CAPITOL JOURNAL

It's time to target gun violence

It's not healthy for any of us.

Much is different from that Christmas of decades past.

Movies then were not loaded with gratuitous violence. There weren't video games that glorified killing.

Hollywood and the entertainment industry can claim these have no affect on people's behavior, but that's nonsense. If video didn't influence conduct, marketers wouldn't advertise on TV. Theaters wouldn't run popcorn ads.

Nobody back then contemplated 30-round magazines. An assault weapon would have been considered an unnecessary squanderer of costly ammo.

Which brings us to the mowing down of 20 first-graders, four teachers, a psychologist and the principal at that suburban Connecticut school.

Besides the massacre, two little things particularly grated.

One was White House spokesman Jay Carney, in the hours after the mass killings, declaring that there'd be a day in the future to discuss strengthening gun controls, but "I don't think today is that day."

Yeah, well, it seemed like the logical day to me.

The other irritation was the common refrain among politicians and commentators that "No words are adequate."

No? How about: "This is unacceptable."

Thank you, President Obama, for saying that Sunday night. "We can't tolerate this any more," he told a memorial service. "We must change."
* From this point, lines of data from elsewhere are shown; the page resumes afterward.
-- exits

/-- A source that is not a number (R167): one WARN per step. -/
def State.laneBad (s : State) (l : Nat) (tag : Word) : State :=
  let s := s.set1 (R.SQ_STAT l) F.SQ_STAT_BAD_VALUE
  if (s.laneX l).warned then s
  else (s.setLaneX l { s.laneX l with warned := true }).statusEvent 1 9 l (R.SQ_STAT l)
      F.SQ_STAT_BAD_VALUE.mask tag
/-- A source of an ENDPOINT exit as binary32 (R166). -/
def State.refF32 (s : State) (ref : Nat) : Word :=
  let w := s.readRef false ref
  match s.refTy ref with
  | .f32 => w
  | .i32 => F32.ofInt w.toInt
  | .u32 => F32.ofInt w.toNat
/-- The input x of an ENDPOINT exit, if it is valid (R166). -/
def State.endInput (s : State) (x : ExitD) : Option Word :=
  let a := s.refF32 x.src
  let v := if x.opt.testBit 0 then (F32.div a (s.refF32 x.src2)).1 else a
  if !F32.finite v || (x.opt.testBit 0 && F32.isZero (s.refF32 x.src2)) then none else some v
/-- One update of an endpoint filter (R166): W is the slope window. -/
def EndF.update (e : EndF) (x : ExitD) (inp : Option Word) : EndF :=
  let e := { e with prev := e.f }
  let e := match inp, e.f with
    | none, _ => e
    | some v, none => { e with f := some v, hist := [v] }
    | some v, some f =>
      let g := (F32.add f (F32.mul x.value2 (F32.sub v f).1).1).1
      { e with f := some g, hist := (g :: e.hist).take (x.win + 1) }
  match e.f, e.hist[x.win]? with
  | some f, some fw =>
    let sl := (F32.sub f fw).1
    if F32.le x.value sl then { e with q := 1 }
    else if F32.le sl (F32.flip x.value) then { e with q := -1 } else e
  | _, _ => e
/-- The endpoint test of R166 between two updates. -/
def EndF.hit (old e : EndF) (x : ExitD) : Bool :=
  let rising := x.opt.testBit 1
  if x.opt.testBit 0 then
    match e.prev, e.f with
    | some p, some f =>
      if rising then F32.lt p x.value && F32.le x.value f else F32.lt x.value p && F32.le f x.value
    | _, _ => false
  else if rising then old.q = -1 && e.q = 1 else old.q = 1 && e.q = -1
/-- Store an endpoint filter; EXV shows f. -/
def State.setEnd (s : State) (l j : Nat) (e : EndF) : State :=
  let x := s.laneX l
  (s.setLaneX l { x with ends := Smap.put x.ends j e }).wr (R.SQ_EXV l j) (e.f.getD 0)
/-- The filters and move counters of a step at its commit (R164, R166). -/
def State.laneEndInit (s : State) (l : Nat) (xs : List ExitD) (tag : Word) : State :=
  let s := s.setLaneX l { s.laneX l with ends := [], moves := [] }
  s.each ((List.range xs.length).zip xs) (fun s jx =>
    let j := jx.1
    let x := jx.2
    if x.typ = 3 then
      let inp := s.endInput x
      let s := s.setEnd l j ⟨inp, inp.toList, none, 0⟩
      s.when inp.isNone (fun s => s.laneBad l tag)
    else if x.typ = 6 then
      let y := s.laneX l
      s.setLaneX l { y with moves := Smap.put y.moves j (s.rd (R.AX_MOVE_CNT (Ref.index x.src / 32))) }
    else s)
/-- The condition of a COMPARE exit (R165), with the hysteresis once counting has begun. V − H and V + H are exact: neither
binary32 rounding nor a wrap of the integer type enters them (DESIGN CHOICE, log 218). -/
def compareHolds (op : Nat) (counting : Bool) (x v h : Dy) : Bool :=
  match op with
  | 0 => (if counting then v.sub h else v).lt x
  | 1 => x.lt (if counting then v.add h else v)
  | 2 => x.same v
  | _ => !x.same v
/-- Count a dwell (R165): the new count, and whether it exceeds DWELL. -/
def State.laneDwell (s : State) (l j : Nat) (x : ExitD) (holds : Bool) : State × Bool :=
  let a := R.SQ_DWL l j
  let c := if holds then min (s.fld a F.SQ_DWL_COUNT + 1) (2 ^ 24 - 1) else 0
  (s.setFld a F.SQ_DWL_COUNT c, c > x.dwell)
/-- Evaluate exit j (R164 to R167). `full` holds in RUN and ABORTING. -/
def State.laneExit (s : State) (l j : Nat) (x : ExitD) (full : Bool) (tag : Word) : State × Bool :=
  if x.typ = 3 then
    let old := (Smap.find (s.laneX l).ends j).getD default
    let inp := s.endInput x
    let e := old.update x inp
    let s := (s.setEnd l j e).when inp.isNone (fun s => s.laneBad l tag)
    (s, full && s.fld (R.SQ_TIMER l) F.SQ_TIMER_CYCLES ≥ x.dwell + (s.laneX l).blank && old.hit e x)
  else if !full && !(x.typ = 7 && x.kind = 3) then (s, false)
  else match x.typ with
    | 0 => (s, (s.rd (R.SQ_TIMER l)).toNat ≥ x.value.toNat)
    | 1 =>
      let ty := s.refTy x.src
      let cnt := s.fld (R.SQ_DWL l j) F.SQ_DWL_COUNT
      match s.refDy false x.src, Ty.toDy ty x.value, Ty.toDy ty x.value2 with
      | some d, some v, some h => s.laneDwell l j x (compareHolds (x.opt % 4) (cnt ≠ 0) d v h)
      | none, _, _ => (s.laneBad l tag).laneDwell l j x false
      | _, _, _ => s.laneDwell l j x false
    | 2 =>
      let ty := s.refTy x.src
      let ref2 := x.opt.testBit 0
      let r := if ref2 then s.refDy false x.src2 else Ty.toDy ty x.value
      match s.refDy false x.src, r, Ty.toDy ty x.value2 with
      | some d, some v, some b => s.laneDwell l j x ((d.sub v).abs.le b)
      | none, _, _ => (s.laneBad l tag).laneDwell l j x false
      | _, none, _ => (s.when ref2 (fun s => s.laneBad l tag)).laneDwell l j x false
      | _, _, _ => s.laneDwell l j x false
    | 4 => (s, s.readRef false x.src ≠ 0)
    | 5 => (s, (s.laneX l).adv.contains j)
    | 6 =>
      let a := Ref.index x.src / 32
      (s, s.bit (R.AX_STATE a) F.AX_STATE_DONE &&
        (x.opt.testBit 0 || Smap.find (s.laneX l).moves j ≠ some (s.rd (R.AX_MOVE_CNT a))))
    | _ =>
      let w := s.readRef false x.src
      s.laneDwell l j x (if s.refTy x.src = .f32 then !F32.isZero w else w ≠ 0)
/-- Evaluate the exits of the current step (R163): every exit is updated before the lowest true one wins. -/
def State.laneExits (s : State) (l : Nat) (tag : Word) : State × Option Nat :=
  let xs := s.stepExitList (s.laneRecipe l) (s.laneStep l)
  ((List.range xs.length).zip xs).foldl (fun acc jx =>
    let r := acc.1.laneExit l jx.1 jx.2 (acc.1.laneGoes l) tag
    (r.1, acc.2.or (if r.2 then some jx.1 else none))) (s, none)

-- ramps

/-- A ramp at count k (R154): its value, and the factor e of EXP. -/
def rampAt (d : RampD) (k : Nat) (v0 v1 e : Word) : Word × Word :=
  let frac := (F32.div (F32.ofInt k) (F32.ofInt d.dur)).1
  let line (x : Word) : Word := (F32.add v0 (F32.mul (F32.sub v1 v0).1 x).1).1
  let e' := (F32.mul e d.beta).1
  if k ≥ d.dur then (v1, e)
  else match d.shape with
    | 0 => (line frac, e)
    | 1 =>
      let t := (F32.sub 0x40400000 (F32.mul 0x40000000 frac).1).1
      (line (F32.mul frac (F32.mul frac t).1).1, e)
    | _ => ((F32.add v1 (F32.mul (F32.sub v0 v1).1 e').1).1, e')
/-- Advance a ramp by one (R168). -/
def State.rampStep (s : State) (recipe : Nat) (r : Ramp) : Ramp :=
  let (v, e) := rampAt (s.rcpRamp recipe r.ramp) (r.k + 1) r.v0 r.v1 r.e
  { r with k := r.k + 1, v := v, e := e }
/-- Saturating advance of a lane's timer register (R162). -/
def State.timerUp (s : State) (a : Nat) : State := if s.rd a = 0xFFFFFFFF then s else s.incr a
/-- Timers and ramps advance (R162, R168, R172). -/
def State.laneAdvanceTime (s : State) (l : Nat) : State :=
  if s.laneGoes l then
    let s := s.each (List.range 8) (fun s i => s.timerUp (R.SQ_LT l i))
    if s.lanePend l then s
    else
      let s := s.timerUp (R.SQ_TIMER l)
      let x := s.laneX l
      s.setLaneX l { x with ramps := x.ramps.map (s.rampStep (s.laneRecipe l)) }
  else s

-- commits

/-- What the processing of a lane gives to the Phase S gate: its writes in order, its actions with the step, tag and
SEQ of their commit, and its work units. -/
structure LaneOut where
  writes : List (Nat × Word)
  acts : List (ActD × Nat × Nat × Word)
  cost : Nat
  deriving DecidableEq, Repr, Inhabited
Slaughtering 6- and 7-year-olds at school. Christmas shoppers in a mall. Moviegoers in a theater. Mass killings — plain and simple — should not be regarded as acceptable in America, 2nd Amendment or not.

U.S. Sen. Dianne Feinstein (D-Calif.) put it this way Sunday on NBC's "Meet the Press": "The [gun] rights of the few override the safety of the majority? I don't think so."

So what can be done about it?

Obama and Congress could start by reinstating the national assault weapons ban that expired in 2004. Feinstein, who sponsored the ban 1993, announced that she'd push it again next year.

Washington should also adopt the rest of California's toughest-in-the-nation gun control laws, including a magazine capacity of 10 rounds.

California's firearm mortality rate has declined to a new low and is lower than that in the rest of the nation, according to the Brady Campaign to Prevent Gun Violence.

Another thing that's unacceptable: The gun lobby claiming that gun controls don't — can't — work. Because if that's true, then we really need to start talking about amending the 2nd Amendment.

We're not going to arm little kids in their classrooms. Or their teachers. That's also unacceptable.

Keep up this gun violence and someday the only acceptable privately owned firearm will be a single-shot .22. It's still my favorite.